Among the entries, find the lines with the string "Schedule" and report them.

Saved data entries:
----------------
/-! ## Padder -/

/-- R85 item 3, R81: the blocks of a run, put together, are the data, one terminator, zeros and the 8-byte bit count. -/
def Obligations.PaddedSequenceLayout : Prop :=
  ∀ (src : Nat → Byte) (L O g : Nat), g < 64 * nblocks L →
    (paddedBlock src L O (g / 64))[g % 64]'(by omega) =
      if g < L then src g
      else if g = L then 0x80
      else if g < 64 * nblocks L - 8 then 0x00
      else byteOfSize (BitVec.ofNat 64 ((L + O) * 8)) (g - (64 * nblocks L - 8))

/-- R86: the block of a zero-length input, and that no byte of the source is read. -/
def Obligations.ZeroLengthInputIsOneBlock : Prop :=
  nblocks 0 = 1 ∧
  (∀ (src : Nat → Byte) (O j : Nat) (h : j < 64), (paddedBlock src 0 O 0)[j] =
    if j = 0 then 0x80 else if j < 56 then 0x00 else (bytes64 (BitVec.ofNat 64 (8 * O)))[j - 56]'(by omega)) ∧
  (∀ (src src' : Nat → Byte) (S : Hash) (O : Nat), PS S src 0 O = PS S src' 0 O) ∧
  (∀ (src : Nat → Byte) (w : Schedule), (loadBlock (paddedBlock src 0 0 0) w)[0] = 0x80000000 ∧
    ∀ (t : Nat) (h : 1 ≤ t ∧ t < 16), (loadBlock (paddedBlock src 0 0 0) w)[t] = 0)

/-- R36, R81: a padder run reads no byte of its source at or above the stated length. -/
def Obligations.PadderReadsOnlyTheStatedBytes : Prop :=
  ∀ (S : Hash) (src src' : Nat → Byte) (L O : Nat), (∀ g, g < L → src g = src' g) → PS S src L O = PS S src' L O

/-- R83, continuation law: a block compressed by hand and then a run with offset 64 is the run over both. -/
def Obligations.ContinuationLaw : Prop :=
  ∀ (S : Hash) (B : Block) (src : Nat → Byte) (L : Nat),
    PS (CB S B) src L 64 = PS S (prependBlock B src) (64 + L) 0

/-! ## HMAC construction -/

/-- R107: the single block of the outer data run, word by word. -/
def Obligations.OuterDataBlockWordByWord : Prop :=
  ∀ (inner : Hash) (w : Schedule), nblocks 32 = 1 ∧
    let b := loadBlock (paddedBlock (serByte inner) 32 64 0) w
    (∀ (k : Nat) (h : k < 8), b[k] = inner[k]) ∧ b[8] = 0x80000000 ∧
    (∀ (k : Nat) (h : 9 ≤ k ∧ k ≤ 14), b[k] = 0) ∧ b[15] = 0x00000300

/-- R108: the two passes compute the construction formula, with the key read as the key block; the inner trailer counts
`64 + DLEN` bytes and the outer one 96. -/
def Obligations.HmacIsTheConstructionFormula : Prop :=
  ∀ (KB : Block) (data : Nat → Byte) (dlen : Nat),
    let inner := innerPass KB data dlen
    ser inner = digestOf (prependBlock (padKey KB 0x36) data) (64 + dlen) ∧
    ser (outerPass KB inner) =
      digestOf (prependBlock (padKey KB 0x5c) fun n => if h : n < 32 then (ser inner)[n] else 0) 96

/-- R100: the key block of a short key, of a key of exactly 64 bytes and of a longer key. -/
def Obligations.KeyBlockOfShortAndLongKeys : Prop :=
  ∀ (key : Nat → Byte) (klen j : Nat) (h : j < 64),
    (klen ≤ 64 → (keyBlock key klen)[j] = if j < klen then key j else 0x00) ∧
    (64 < klen → (keyBlock key klen)[j] = if h : j < 32 then (digestOf key klen)[j] else 0x00)

/-- R101: a padded key as the words it loads; the pad byte repeated, on every byte of the key block, and no terminator or
trailer. -/
def Obligations.PaddedKeyWords : Prop :=
  (∀ (KB : Block) (p : Byte) (w : Schedule) (k : Nat) (h : k < 16),
    (loadBlock (padKey KB p) w)[k] =
      be32 KB[4 * k] KB[4 * k + 1] KB[4 * k + 2] KB[4 * k + 3] ^^^ (p.setWidth 32 * 0x01010101)) ∧
  (∀ (key : Nat → Byte) (w : Schedule), (∀ j, j < 20 → key j = 0x0B) →
    (∀ (k : Nat) (h : k < 5), (loadBlock (padKey (keyBlock key 20) 0x36) w)[k] = 0x3D3D3D3D ∧
      (loadBlock (padKey (keyBlock key 20) 0x5c) w)[k] = 0x57575757) ∧
    (∀ (k : Nat) (h : 5 ≤ k ∧ k < 16), (loadBlock (padKey (keyBlock key 20) 0x36) w)[k] = 0x36363636 ∧
      (loadBlock (padKey (keyBlock key 20) 0x5c) w)[k] = 0x5C5C5C5C))

/-! ## The commands: completion, result and frame -/

/-- R90: `LOAD_IV` completes from every idle state, writes `H` and nothing else. -/
def Obligations.LoadIvSetsH : Prop :=
  ∀ s : State, isIdle s = true → ∃ t, exec .loadIv s = .next t ∧
    (∀ (i : Nat) (h : i < 8), t.H[i] = IV[i]) ∧ CompletedFrom s t ∧ SameOutside s t ∧
    t.W = s.W ∧ t.V = s.V ∧ t.KB = s.KB ∧ t.IS = s.IS ∧ t.latch = s.latch ∧ t.out = s.out ∧
    readValue 16 t = 0x6A09E667 ∧ readValue 23 t = 0x5BE0CD19

/-- R75: `COMPRESS` completes from every idle state; `H` is the compression of the block in `W[0..15]`, those words stay,
the words above them are the expanded ones. -/
def Obligations.CompressCompressesTheBlockInW : Prop :=
  ∀ s : State, isIdle s = true → ∃ t, exec .compress s = .next t ∧
    t.H = (compressBlock s.H s.W).H ∧ t.W = expand s.W ∧ (∀ (k : Nat) (h : k < 16), t.W[k] = s.W[k]) ∧
    CompletedFrom s t ∧ SameOutside s t ∧ t.KB = s.KB ∧ t.IS = s.IS ∧ t.latch = s.latch ∧ t.out = s.out

/-- R84: `PROCESS` completes whenever both checks pass, with `H = PS(H, DATA, DLEN, O)`; OUT, `KB` and `IS` stay. -/
def Obligations.ProcessRunsThePadderFromH : Prop :=
  ∀ s : State, isIdle s = true → s.dataLen.toNat + s.offset.toNat ≤ 2 ^ 61 - 1 →
    s.dataLen.toNat ≤ s.platform.dataCap → ∃ t, exec .process s = .next t ∧
      t.H = PS s.H s.data.read s.dataLen.toNat s.offset.toNat ∧
      CompletedFrom s t ∧ SameOutside s t ∧ t.KB = s.KB ∧ t.IS = s.IS ∧ t.out = s.out

/-- R92: `STORE_DIGEST` completes whenever the range check passes; it writes exactly the first `min(OUT_LEN, 32)` bytes of
`ser(H)` to OUT and changes no datapath state. -/
def Obligations.StoreDigestWritesThePrefix : Prop :=
  ∀ s : State, isIdle s = true → s.outLen.toNat ≤ s.platform.outCap → ∃ t, exec .storeDigest s = .next t ∧
    StoredDigest s.H s.outLen.toNat s.out t.out ∧
    CompletedFrom s t ∧ SameOutside s t ∧ t.H = s.H ∧ t.W = s.W ∧ t.V = s.V ∧ t.KB = s.KB ∧ t.IS = s.IS

/-- R93: `HASH` completes whenever the checks pass, with `H = PS(IV, DATA, DLEN, 0)` and its prefix in OUT; `KB` and `IS`
stay. -/
def Obligations.HashDigestsData : Prop :=
  ∀ s : State, isIdle s = true → s.dataLen.toNat ≤ 2 ^ 61 - 1 → s.dataLen.toNat ≤ s.platform.dataCap →
    s.outLen.toNat ≤ s.platform.outCap → ∃ t, exec .hash s = .next t ∧
      t.H = PS IV s.data.read s.dataLen.toNat 0 ∧ StoredDigest t.H s.outLen.toNat s.out t.out ∧
      CompletedFrom s t ∧ SameOutside s t ∧ t.KB = s.KB ∧ t.IS = s.IS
----------------
### Task response
  (∀ (src : Nat → Byte) (w : Schedule), (loadBlock (paddedBlock src 0 0 0) w)[0] = 0x80000000 ∧
  ∀ (inner : Hash) (w : Schedule), nblocks 32 = 1 ∧
  (∀ (KB : Block) (p : Byte) (w : Schedule) (k : Nat) (h : k < 16),
  (∀ (key : Nat → Byte) (w : Schedule), (∀ j, j < 20 → key j = 0x0B) →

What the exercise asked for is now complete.